BRIEF
Every line containing "regF" should be identified and copied from the data below.

THE RECORDS

/-- Entry `i` of a bank. -/
def State.entry (s : State) (bank i : Nat) : Entry :=
  let w0 := s.reg (Reg.act0 bank i)
  let w4 := s.reg (Reg.act4 bank i)
  { idx := i, typ := fld w0 4 4, pleat := fld w0 8 6, cond := fld w0 14 2, dlEn := bit w0 16, dlPleat := fld w0 17 6,
    period := (s.reg (Reg.act1 bank i)).toNat, stitchA := s.reg (Reg.act2 bank i),
    desc := (s.reg (Reg.act3 bank i)).toNat, count := fld w4 0 16, cring := fld w4 16 10, compl := bit w4 31,
    tset := fld (s.reg (Reg.act5 bank i)) 0 4 }

/-- The active bank. -/
def State.bank (s : State) : Nat := s.regF Reg.timStatus 12 1

/-- The valid entries of the active bank whose pleat is `p`, in rising index (R43); TYPE 0 is inert. -/
def State.entriesOf (s : State) (p : Nat) : List Entry :=
  let base := 0x420000 + 0x20000 * s.bank
  ((s.regs.filter fun q => decide (base ≤ q.1) && decide (q.1 < base + 0x20000) && (q.1 - base) % 32 == 0 &&
    bit q.2 0).map fun q => s.entry s.bank ((q.1 - base) / 32)).filter fun e => e.pleat == p && e.typ != 0

/-- Can the condition not be judged (R43)? -/
def Entry.unjudged (e : Entry) : Bool := e.cond == 3 || (e.cond == 1 && e.period == 0)

/-- Does the entry's condition hold on stitch `st` (R43)? -/
def Entry.fires (e : Entry) (st : W64) : Bool :=
  if e.cond = 0 then st == e.stitchA
  else if e.cond = 1 then decide (e.stitchA.toNat ≤ st.toNat) && (st.toNat - e.stitchA.toNat) % e.period == 0
  else e.cond == 2

/-- The launch rules of R46 that table entries and ring entries share: TYPE, deadline pleat, alignment and COUNT. -/
def State.launchBad (s : State) (typ p : Nat) (dlEn : Bool) (d desc count : Nat) : Bool :=
  decide (10 ≤ typ) || (dlEn && !s.deadlineOk p d) || (typ != 8 && (desc % 64 != 0 || count == 0))

/-- Is a firing entry malformed (R46)? -/
def State.malformed (s : State) (e : Entry) : Bool :=
  e.unjudged || s.launchBad e.typ e.pleat e.dlEn e.dlPleat e.desc e.count || (e.typ == 8 && !e.compl)

/-- The status codes of Table 13-6. -/
abbrev stPartial : Nat := 0x60
abbrev stAbsent : Nat := 0x61
abbrev stActionInvalid : Nat := 0x62
abbrev stSchedLate : Nat := 0x63
abbrev stAborted : Nat := 0x64

/-- A rejected entry: its completion entry, if asked for, and ACTION_ERROR (R46). -/
def State.reject (s : State) (e : Entry) : State :=
  let s1 := s.timEv 2
  if e.compl then
    s1.owe { cring := e.cring, status := stActionInvalid, action := true, sring := e.idx, sidx := 0,
             stitch := s1.stitch, pleat := s1.pleatNow, failed := 0, info := 0, hold := false }
  else s1

/-- What a firing entry launches. -/
def Entry.launch (e : Entry) : Launch :=
  { typ := e.typ, desc := e.desc, count := if e.typ = 8 ∨ e.typ = 6 then 1 else e.count,
    deadline := if e.dlEn then some e.dlPleat else none, tset := e.tset, compl := e.compl, cring := e.cring,
    table := true, sring := e.idx, sidx := 0, period := e.count, body := [] }

/-- Examine one entry at the start of its pleat (R43, R46): reject it, queue its launch, or pass it by. -/
def State.examine (s : State) (e : Entry) : State :=
  if e.unjudged then s.reject e
  else if e.fires s.stitch = false then s
  else if s.malformed e then s.reject e
  else { s with time := { s.time with launchQ := s.time.launchQ ++ [e.launch] } }

/-- The capture of the timer, fired as a table entry with COND ONCE would fire it (R348). -/
def State.timerFire (s : State) (p : Nat) : State :=
  let desc := (s.reg Reg.ckpTdesc).toNat
  if s.time.pocketFire && p == s.regF Reg.ckpTpleat 0 6 && s.reg Reg.ckpTimer != 0 && desc != 0 then
    s.examine { idx := 0, typ := 7, pleat := p, cond := 0, dlEn := false, dlPleat := 0, period := 0,
                stitchA := s.stitch, desc := desc, count := 1, cring := 0, compl := false, tset := 0 }
  else s

/-- A held ring entry: its stitch and pleat (Table 13-3). -/
def Fetched.stitch (f : Fetched) : Nat := bytesNat ((f.entry.drop 8).take 8)
def Fetched.pleat (f : Fetched) : Nat := ((f.entry.getD 2 0).toNat) % 64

RESULT OF THE EXERCISE
def State.bank (s : State) : Nat := s.regF Reg.timStatus 12 1
  if s.time.pocketFire && p == s.regF Reg.ckpTpleat 0 6 && s.reg Reg.ckpTimer != 0 && desc != 0 then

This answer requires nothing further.